[PROVIDED DATA Boundary: Start]

/-- Settles O11: the step is `storeBurst`, which reads and lists the burst's bytes inside it and what was there outside. -/
theorem transportWritesBurst : Obligations.TransportWritesBurst := by
  intro s a bytes rest hc hs hp hlen hcap
  refine ⟨storeBurst a bytes (withScript rest s), ?_, fun k hk => ?_, fun k hk => memRead_memWriteList_inside _ a hk,
    fun x hx => ⟨rxByte_storeBurst_outside _ a bytes x hx, memRead_memWriteList_outside _ hx⟩, rfl⟩
  · rw [step_move hc hs]
    exact transportMove_ok hp hlen (hlen.trans hcap)
  · have hread := rxByte_storeBurst_inside (withScript rest s) a bytes (a + k) (Nat.le_add_right a k) (by omega)
    simpa using hread

/-- Settles O12: the transport's two tests, taken one by one. -/
theorem transportHasNoOtherStep : Obligations.TransportHasNoOtherStep := by
  intro s a bytes rest hc hs
  rw [step_move hc hs]
  refine ⟨fun hp => if_neg hp, fun hp hlen => (if_pos hp).trans (if_neg ?_)⟩
  rintro ⟨hle, -⟩
  exact absurd hlen (Nat.not_lt.mpr hle)

/-! The resets. -/

/-- Settles O16: the reset input leaves what RST leaves, and after power-on, as in `State.reset`, every register is 0. -/
theorem hardwareResetValues : Obligations.HardwareResetValues := by
  refine ⟨⟨registersZero_resetWith _, rfl, rfl⟩, fun s rest hc hs => step_move hc hs, fun s rest hc hs => ?_⟩
  exact ⟨powerOnState (withScript rest s), step_move hc hs, registersZero_powerOnState _, rfl, rfl, rfl⟩

/-! The counters. -/

/-- No counter of the second state is below that of the first. -/
structure CountersLe (s t : State) : Prop where
  fifoEmpty : s.fifoEmptyCnt.toNat ≤ t.fifoEmptyCnt.toNat
  fifoOverflow : s.fifoOverflowCnt.toNat ≤ t.fifoOverflowCnt.toNat
  fifoReset : s.fifoResetCnt.toNat ≤ t.fifoResetCnt.toNat
  badXfer : s.badXferCnt.toNat ≤ t.badXferCnt.toNat

section CountersLe
variable {s t : State}

theorem CountersLe.refl (s : State) : CountersLe s s := by
  constructor <;> exact Nat.le_refl _

/-- The decode of records touches no counter. -/
theorem SameOutsideDecode.countersLe (h : SameOutsideDecode s t) : CountersLe s t where
  fifoEmpty := by rw [h.fifoEmptyCnt]
  fifoOverflow := by rw [h.fifoOverflowCnt]
  fifoReset := by rw [h.fifoResetCnt]
  badXfer := by rw [h.badXferCnt]

/-- An operation that is not RST lowers no counter: a counter changes by a saturating increment only (R28). -/
theorem exec_countersLe {i : Instr} (hi : i ≠ .rst) (h : exec i s = .next t) : CountersLe s t := by
  have hraise (c : Condition) : CountersLe s (raiseState c s) := { CountersLe.refl s with }
  cases i with
  | nop => cases h; exact .refl s
  | rst => exact absurd rfl hi
  | cnt f count =>
    rcases execCnt_eq_next h with ⟨-, rfl⟩ | ⟨-, rfl⟩
    · exact ⟨le_countIf _ _, le_countIf _ _, Nat.le_refl _, le_countIf _ _⟩
    · exact hraise _
  | fla =>
    rcases execFla_eq_next h with ⟨-, rfl⟩ | ⟨-, rfl⟩
    · exact ⟨Nat.le_refl _, Nat.le_refl _, le_satInc _, Nat.le_refl _⟩
    · exact hraise _
  | arm tm k =>
    rcases execArm_eq_next h with ⟨-, -, -, -, rfl⟩ | ⟨-, -, -, rfl⟩ | ⟨-, rfl⟩
    · exact { CountersLe.refl s with }
    · exact hraise _
    · exact hraise _
  | xfd f =>
    rcases execXfd_eq_next h with ⟨-, -, rfl⟩ | ⟨-, -, rfl⟩ | ⟨-, rfl⟩
    · exact { CountersLe.refl s with }
    · exact ⟨Nat.le_refl _, Nat.le_refl _, Nat.le_refl _, le_satInc _⟩
    · exact hraise _
  | dec =>
    rcases execDec_eq_next h with ⟨-, n, -, -, rfl⟩ | ⟨-, rfl⟩
    · exact ((SameOutsideDecode.refl s).recordState n).countersLe
    · exact hraise _
  | run =>
    rcases execRun_eq_next h with ⟨-, hloop⟩ | ⟨-, rfl⟩
    · exact (runLoop_sameOutsideDecode hloop).countersLe
    · exact hraise _

end CountersLe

[PROVIDED DATA Boundary: End]

WHAT THE EXERCISE ASKS: Reproduce each entry above without a single difference.

ANSWER BELOW:
/-- Settles O11: the step is `storeBurst`, which reads and lists the burst's bytes inside it and what was there outside. -/
theorem transportWritesBurst : Obligations.TransportWritesBurst := by
  intro s a bytes rest hc hs hp hlen hcap
  refine ⟨storeBurst a bytes (withScript rest s), ?_, fun k hk => ?_, fun k hk => memRead_memWriteList_inside _ a hk,
    fun x hx => ⟨rxByte_storeBurst_outside _ a bytes x hx, memRead_memWriteList_outside _ hx⟩, rfl⟩
  · rw [step_move hc hs]
    exact transportMove_ok hp hlen (hlen.trans hcap)
  · have hread := rxByte_storeBurst_inside (withScript rest s) a bytes (a + k) (Nat.le_add_right a k) (by omega)
    simpa using hread

/-- Settles O12: the transport's two tests, taken one by one. -/
theorem transportHasNoOtherStep : Obligations.TransportHasNoOtherStep := by
  intro s a bytes rest hc hs
  rw [step_move hc hs]
  refine ⟨fun hp => if_neg hp, fun hp hlen => (if_pos hp).trans (if_neg ?_)⟩
  rintro ⟨hle, -⟩
  exact absurd hlen (Nat.not_lt.mpr hle)

/-! The resets. -/

/-- Settles O16: the reset input leaves what RST leaves, and after power-on, as in `State.reset`, every register is 0. -/
theorem hardwareResetValues : Obligations.HardwareResetValues := by
  refine ⟨⟨registersZero_resetWith _, rfl, rfl⟩, fun s rest hc hs => step_move hc hs, fun s rest hc hs => ?_⟩
  exact ⟨powerOnState (withScript rest s), step_move hc hs, registersZero_powerOnState _, rfl, rfl, rfl⟩

/-! The counters. -/

/-- No counter of the second state is below that of the first. -/
structure CountersLe (s t : State) : Prop where
  fifoEmpty : s.fifoEmptyCnt.toNat ≤ t.fifoEmptyCnt.toNat
  fifoOverflow : s.fifoOverflowCnt.toNat ≤ t.fifoOverflowCnt.toNat
  fifoReset : s.fifoResetCnt.toNat ≤ t.fifoResetCnt.toNat
  badXfer : s.badXferCnt.toNat ≤ t.badXferCnt.toNat

section CountersLe
variable {s t : State}

theorem CountersLe.refl (s : State) : CountersLe s s := by
  constructor <;> exact Nat.le_refl _

/-- The decode of records touches no counter. -/
theorem SameOutsideDecode.countersLe (h : SameOutsideDecode s t) : CountersLe s t where
  fifoEmpty := by rw [h.fifoEmptyCnt]
  fifoOverflow := by rw [h.fifoOverflowCnt]
  fifoReset := by rw [h.fifoResetCnt]
  badXfer := by rw [h.badXferCnt]

/-- An operation that is not RST lowers no counter: a counter changes by a saturating increment only (R28). -/
theorem exec_countersLe {i : Instr} (hi : i ≠ .rst) (h : exec i s = .next t) : CountersLe s t := by
  have hraise (c : Condition) : CountersLe s (raiseState c s) := { CountersLe.refl s with }
  cases i with
  | nop => cases h; exact .refl s
  | rst => exact absurd rfl hi
  | cnt f count =>
    rcases execCnt_eq_next h with ⟨-, rfl⟩ | ⟨-, rfl⟩
    · exact ⟨le_countIf _ _, le_countIf _ _, Nat.le_refl _, le_countIf _ _⟩
    · exact hraise _
  | fla =>
    rcases execFla_eq_next h with ⟨-, rfl⟩ | ⟨-, rfl⟩
    · exact ⟨Nat.le_refl _, Nat.le_refl _, le_satInc _, Nat.le_refl _⟩
    · exact hraise _
  | arm tm k =>
    rcases execArm_eq_next h with ⟨-, -, -, -, rfl⟩ | ⟨-, -, -, rfl⟩ | ⟨-, rfl⟩
    · exact { CountersLe.refl s with }
    · exact hraise _
    · exact hraise _
  | xfd f =>
    rcases execXfd_eq_next h with ⟨-, -, rfl⟩ | ⟨-, -, rfl⟩ | ⟨-, rfl⟩
    · exact { CountersLe.refl s with }
    · exact ⟨Nat.le_refl _, Nat.le_refl _, Nat.le_refl _, le_satInc _⟩
    · exact hraise _
  | dec =>
    rcases execDec_eq_next h with ⟨-, n, -, -, rfl⟩ | ⟨-, rfl⟩
    · exact ((SameOutsideDecode.refl s).recordState n).countersLe
    · exact hraise _
  | run =>
    rcases execRun_eq_next h with ⟨-, hloop⟩ | ⟨-, rfl⟩
    · exact (runLoop_sameOutsideDecode hloop).countersLe
    · exact hraise _

end CountersLe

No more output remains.